Task directions ▸ All the data below needs to be retyped exactly as shown.

Supplied entries ▸
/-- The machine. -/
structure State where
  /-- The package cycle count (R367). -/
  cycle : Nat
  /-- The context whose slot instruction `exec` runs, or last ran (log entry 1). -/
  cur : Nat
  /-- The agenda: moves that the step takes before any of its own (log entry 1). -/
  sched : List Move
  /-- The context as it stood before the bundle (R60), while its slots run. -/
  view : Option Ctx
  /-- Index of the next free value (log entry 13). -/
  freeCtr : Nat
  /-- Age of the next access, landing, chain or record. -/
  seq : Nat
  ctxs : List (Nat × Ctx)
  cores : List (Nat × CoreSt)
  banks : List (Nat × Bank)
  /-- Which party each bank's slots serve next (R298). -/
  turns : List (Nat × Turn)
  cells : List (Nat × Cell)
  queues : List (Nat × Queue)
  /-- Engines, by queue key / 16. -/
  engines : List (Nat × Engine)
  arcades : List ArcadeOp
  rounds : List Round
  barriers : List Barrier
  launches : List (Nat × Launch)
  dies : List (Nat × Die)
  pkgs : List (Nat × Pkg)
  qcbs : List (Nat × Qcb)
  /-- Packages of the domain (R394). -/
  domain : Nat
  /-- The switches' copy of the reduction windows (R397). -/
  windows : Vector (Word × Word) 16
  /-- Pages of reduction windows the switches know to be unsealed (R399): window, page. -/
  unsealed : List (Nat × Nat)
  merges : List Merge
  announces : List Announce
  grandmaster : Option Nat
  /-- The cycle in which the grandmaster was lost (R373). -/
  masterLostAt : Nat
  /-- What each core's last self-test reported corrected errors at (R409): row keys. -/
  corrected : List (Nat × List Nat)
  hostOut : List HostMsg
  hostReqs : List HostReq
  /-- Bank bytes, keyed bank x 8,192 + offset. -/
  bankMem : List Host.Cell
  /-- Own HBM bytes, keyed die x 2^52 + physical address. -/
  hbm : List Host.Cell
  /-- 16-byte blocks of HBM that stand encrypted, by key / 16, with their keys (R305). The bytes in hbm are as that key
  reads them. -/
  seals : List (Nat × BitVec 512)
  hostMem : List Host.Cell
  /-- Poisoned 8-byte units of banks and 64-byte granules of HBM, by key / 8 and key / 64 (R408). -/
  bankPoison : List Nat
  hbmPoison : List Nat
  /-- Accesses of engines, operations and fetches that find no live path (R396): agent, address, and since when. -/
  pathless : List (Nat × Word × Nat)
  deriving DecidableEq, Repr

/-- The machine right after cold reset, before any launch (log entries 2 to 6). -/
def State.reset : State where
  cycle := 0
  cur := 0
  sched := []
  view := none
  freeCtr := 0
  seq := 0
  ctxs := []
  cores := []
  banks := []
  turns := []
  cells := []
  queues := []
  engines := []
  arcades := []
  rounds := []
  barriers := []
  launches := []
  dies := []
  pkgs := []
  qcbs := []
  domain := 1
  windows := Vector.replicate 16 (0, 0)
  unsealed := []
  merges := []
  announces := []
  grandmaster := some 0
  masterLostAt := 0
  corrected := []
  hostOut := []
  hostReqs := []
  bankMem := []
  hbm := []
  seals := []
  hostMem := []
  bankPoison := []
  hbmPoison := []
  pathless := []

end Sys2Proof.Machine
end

Problem solution ▸
/-- The machine. -/
structure State where
  /-- The package cycle count (R367). -/
  cycle : Nat
  /-- The context whose slot instruction `exec` runs, or last ran (log entry 1). -/
  cur : Nat
  /-- The agenda: moves that the step takes before any of its own (log entry 1). -/
  sched : List Move
  /-- The context as it stood before the bundle (R60), while its slots run. -/
  view : Option Ctx
  /-- Index of the next free value (log entry 13). -/
  freeCtr : Nat
  /-- Age of the next access, landing, chain or record. -/
  seq : Nat
  ctxs : List (Nat × Ctx)
  cores : List (Nat × CoreSt)
  banks : List (Nat × Bank)
  /-- Which party each bank's slots serve next (R298). -/
  turns : List (Nat × Turn)
  cells : List (Nat × Cell)
  queues : List (Nat × Queue)
  /-- Engines, by queue key / 16. -/
  engines : List (Nat × Engine)
  arcades : List ArcadeOp
  rounds : List Round
  barriers : List Barrier
  launches : List (Nat × Launch)
  dies : List (Nat × Die)
  pkgs : List (Nat × Pkg)
  qcbs : List (Nat × Qcb)
  /-- Packages of the domain (R394). -/
  domain : Nat
  /-- The switches' copy of the reduction windows (R397). -/
  windows : Vector (Word × Word) 16
  /-- Pages of reduction windows the switches know to be unsealed (R399): window, page. -/
  unsealed : List (Nat × Nat)
  merges : List Merge
  announces : List Announce
  grandmaster : Option Nat
  /-- The cycle in which the grandmaster was lost (R373). -/
  masterLostAt : Nat
  /-- What each core's last self-test reported corrected errors at (R409): row keys. -/
  corrected : List (Nat × List Nat)
  hostOut : List HostMsg
  hostReqs : List HostReq
  /-- Bank bytes, keyed bank x 8,192 + offset. -/
  bankMem : List Host.Cell
  /-- Own HBM bytes, keyed die x 2^52 + physical address. -/
  hbm : List Host.Cell
  /-- 16-byte blocks of HBM that stand encrypted, by key / 16, with their keys (R305). The bytes in hbm are as that key
  reads them. -/
  seals : List (Nat × BitVec 512)
  hostMem : List Host.Cell
  /-- Poisoned 8-byte units of banks and 64-byte granules of HBM, by key / 8 and key / 64 (R408). -/
  bankPoison : List Nat
  hbmPoison : List Nat
  /-- Accesses of engines, operations and fetches that find no live path (R396): agent, address, and since when. -/
  pathless : List (Nat × Word × Nat)
  deriving DecidableEq, Repr

/-- The machine right after cold reset, before any launch (log entries 2 to 6). -/
def State.reset : State where
  cycle := 0
  cur := 0
  sched := []
  view := none
  freeCtr := 0
  seq := 0
  ctxs := []
  cores := []
  banks := []
  turns := []
  cells := []
  queues := []
  engines := []
  arcades := []
  rounds := []
  barriers := []
  launches := []
  dies := []
  pkgs := []
  qcbs := []
  domain := 1
  windows := Vector.replicate 16 (0, 0)
  unsealed := []
  merges := []
  announces := []
  grandmaster := some 0
  masterLostAt := 0
  corrected := []
  hostOut := []
  hostReqs := []
  bankMem := []
  hbm := []
  seals := []
  hostMem := []
  bankPoison := []
  hbmPoison := []
  pathless := []

end Sys2Proof.Machine
end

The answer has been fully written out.